Expected key items in Known Limitations: The operational overhead of Kafka and ClickHouse being new to the team. The cold start problem for the redirect cache after a deployment or cache flush. The eventual consistency window in analytics. The current lack of URL ownership transfer or team-based access control.

Learning tip: The "Known Limitations" section is the most important section of a system overview document. It tells a new engineer what they should not try to fix without a full design review, and it signals intellectual honesty about the current state of the system.
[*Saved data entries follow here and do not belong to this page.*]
-- ==== Sys2Proof/Machine/Port.lean ====
section
/-! DEFINITION. The host port (R68, R72): one core cycle's slot of what the outside presents, and the place of the
window in the host's address space (R9). -/

namespace Sys2Proof.Machine

/-- One host access, outside reset. Every access is 32 bits wide; a narrower one is refused (R62, H4). -/
def serveAccess (a : Access) (s : State) : Host.Outcome State Fault Refusal :=
  match a with
  | .read .word off => .next (recordReply (memRead off s) s)
  | .write .word off v => .next (memWrite off v s)
  | .read .byte _ | .read .half _ | .write .byte _ _ | .write .half _ _ => .refused .narrowAccess

/-- An access that R62 does not define: any but a 32-bit one. -/
def isNarrow (a : Access) : Bool :=
  match a with
  | .read .word _ | .write .word _ _ => false
  | .read .byte _ | .read .half _ | .write .byte _ _ | .write .half _ _ => true

/-- One slot. While reset is held every field has its reset value, a command in progress is abandoned, and an access is
not accepted, has no effect and does not set DROP (R250). A narrow access is refused then as well: R62 makes no exception
(log 6). Log 7, log 9. -/
def serveSlot (slot : Slot) (s : State) : Host.Outcome State Fault Refusal :=
  match slot with
  | .idle => .next s
  | .access a => serveAccess a s
  | .resetHeld a => if a.any isNarrow then .refused .narrowAccess else .next (resetCore s)

/-- The port in one core cycle: the next slot, or nothing where the outside presents nothing more. Log 15. -/
def servePort (s : State) : Host.Outcome State Fault Refusal :=
  match s.inbox with
  | [] => .next s
  | slot :: rest => serveSlot slot { s with inbox := rest }

/-- `BASE` (R9): a multiple of 4096. -/
def windowBase : Nat := 4096 * Config.basePage

/-- The offset in the window that a host address reaches, or none outside the window (R9, R60). -/
def windowOffset (addr : Nat) : Option Offset :=
  if windowBase ≤ addr ∧ addr < windowBase + 4096 then some (BitVec.ofNat 12 (addr - windowBase)) else none

/-- What a host access at an address is to this core: an access outside its window does not reach it, and the cycle
is idle for it (R60, R225). Log 5. -/
def slotAtAddress (addr : Nat) (access : Offset → Access) : Slot :=
  match windowOffset addr with
  | some off => .access (access off)
  | none => .idle

end Sys2Proof.Machine
end

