-- ==== Sys2Proof/Laws/Window.lean ====
section
/-! SUPPORT. The register window: offsets as numbers, registers by their row, and the halves of the 64-bit pairs. -/

namespace Sys2Proof.Machine

/-- `off & 0xFFC` as a number (R62). -/
theorem alignedOffset_toNat (off : Offset) : (alignedOffset off).toNat = off.toNat / 4 * 4 := by
  have h : off &&& (0xFFC : Offset) = (off >>> 2) <<< 2 := by
    apply BitVec.eq_of_getLsbD_eq
    intro i hi
    interval_cases i <;> simp
  unfold alignedOffset
  rw [h]
  simp [Nat.shiftRight_eq_div_pow, Nat.shiftLeft_eq]
  have := off.isLt
  omega

/-- The register in row `k` of the window, `k` being the offset divided by 4 (R61). -/
def regAtRow (k : Nat) : Option Reg :=
  match k with
  | 0x00 => some .cmd
  | 0x01 => some .status
  | 0x02 => some .ctr
  | 0x03 => some .xrem
  | 0x04 => some .length
  | 0x08 => some (.seed 0)
  | 0x09 => some (.seed 1)
  | 0x0A => some (.seed 2)
  | 0x0B => some (.seed 3)
  | 0x0C => some .iv0
  | 0x0D => some .iv1
  | 0x0E => some .ivl0
  | 0x0F => some .ivl1
  | 0x10 => some .win
  | 0x11 => some .wout
  | 0x14 => some .bin0
  | 0x15 => some .bin1
  | 0x16 => some .bout0
  | 0x17 => some .bout1
  | k => if h : 0x40 ≤ k ∧ k < 0x58 then some (.ksw ⟨k - 0x40, by omega⟩) else none

/-- An offset reaches the register of its row, whatever its bits [1:0] (R61, R62). -/
theorem regAt_eq_regAtRow (off : Offset) : regAt off = regAtRow (off.toNat / 4) := by
  have hb : off.toNat / 4 < 1024 := by have := off.isLt; omega
  unfold regAt
  rw [alignedOffset_toNat]
  revert hb
  generalize off.toNat / 4 = k
  revert k
  decide +kernel

/-- A read at a register's own offset reads that register. -/
@[simp] theorem memRead_offsetOf (r : Reg) (s : State) : memRead (offsetOf r) s = readReg r s := by
  simp [memRead, regAt_offsetOf]

/-- XACTIVE is 1 exactly when XREM is not zero (R26). -/
theorem xactive_eq (s : State) : xactive s = decide (s.xrem ≠ 0) := by
  unfold xactive
  by_cases h : s.xrem = 0
  · rw [h]; rfl
  · rw [decide_eq_true h]; exact bne_iff_ne.mpr h

/-- The first word of a pair (R38). -/
@[simp] theorem highWord_append (a b : Word) : highWord (a ++ b) = a := by
  unfold highWord
  ext i hi
  simp only [BitVec.getElem_extractLsb', BitVec.getLsbD_append]
  grind

/-- The second word of a pair (R38). -/
@[simp] theorem lowWord_append (a b : Word) : lowWord (a ++ b) = b := by
  unfold lowWord
  ext i hi
  simp only [BitVec.getElem_extractLsb', BitVec.getLsbD_append]
  grind

end Sys2Proof.Machine
end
Reviewing the Full Design Output

After completing all eleven steps, you should have:

  • A list of clarified requirements (from Phase 1)
  • A domain entity model and Mermaid ERD (Phase 2)
  • A component design with stress test results (Phase 3)
  • PostgreSQL, Redis, and ClickHouse physical data models (Phase 4)
  • A REST API specification (Phase 5)
  • Two Architecture Decision Records (Phase 6)
  • A C4 Context diagram in Mermaid (Phase 7)
  • A system overview document (Phase 8)

This is a complete design package. In a professional context, this output — produced in a few hours with AI assistance — would normally take one to two weeks of collaborative design work. The quality of the output depends on the quality of your engagement: answering the AI's questions honestly, validating each output before using it as input to the next step, and applying your own judgment to override AI suggestions that do not fit your context.

Learning tip: After the design session, spend 15 minutes writing a "decisions I would make differently" note. Note which AI suggestions you overrode and why, and which AI-found issues you had not considered. This reflection compounds your learning much faster than simply completing the exercise.

Key Takeaways

  • A full system design session with AI — from blank page to complete documentation — can be completed in hours rather than days when you structure the conversation in phases.
  • The quality of each design phase depends on the completeness of the previous phase; do not skip requirements discovery because it will cause rework in every downstream step.
  • Analytics and OLTP data have fundamentally different access patterns and should be stored in purpose-built databases from the start; retrofitting this separation is expensive.
  • ADRs for the two or three most consequential decisions are sufficient for most systems; not every decision needs documentation, only the ones where the rationale will not be obvious six months later.
  • The system overview document's "Known Limitations" section is the honest representation of the current design state and the most valuable section for new team members.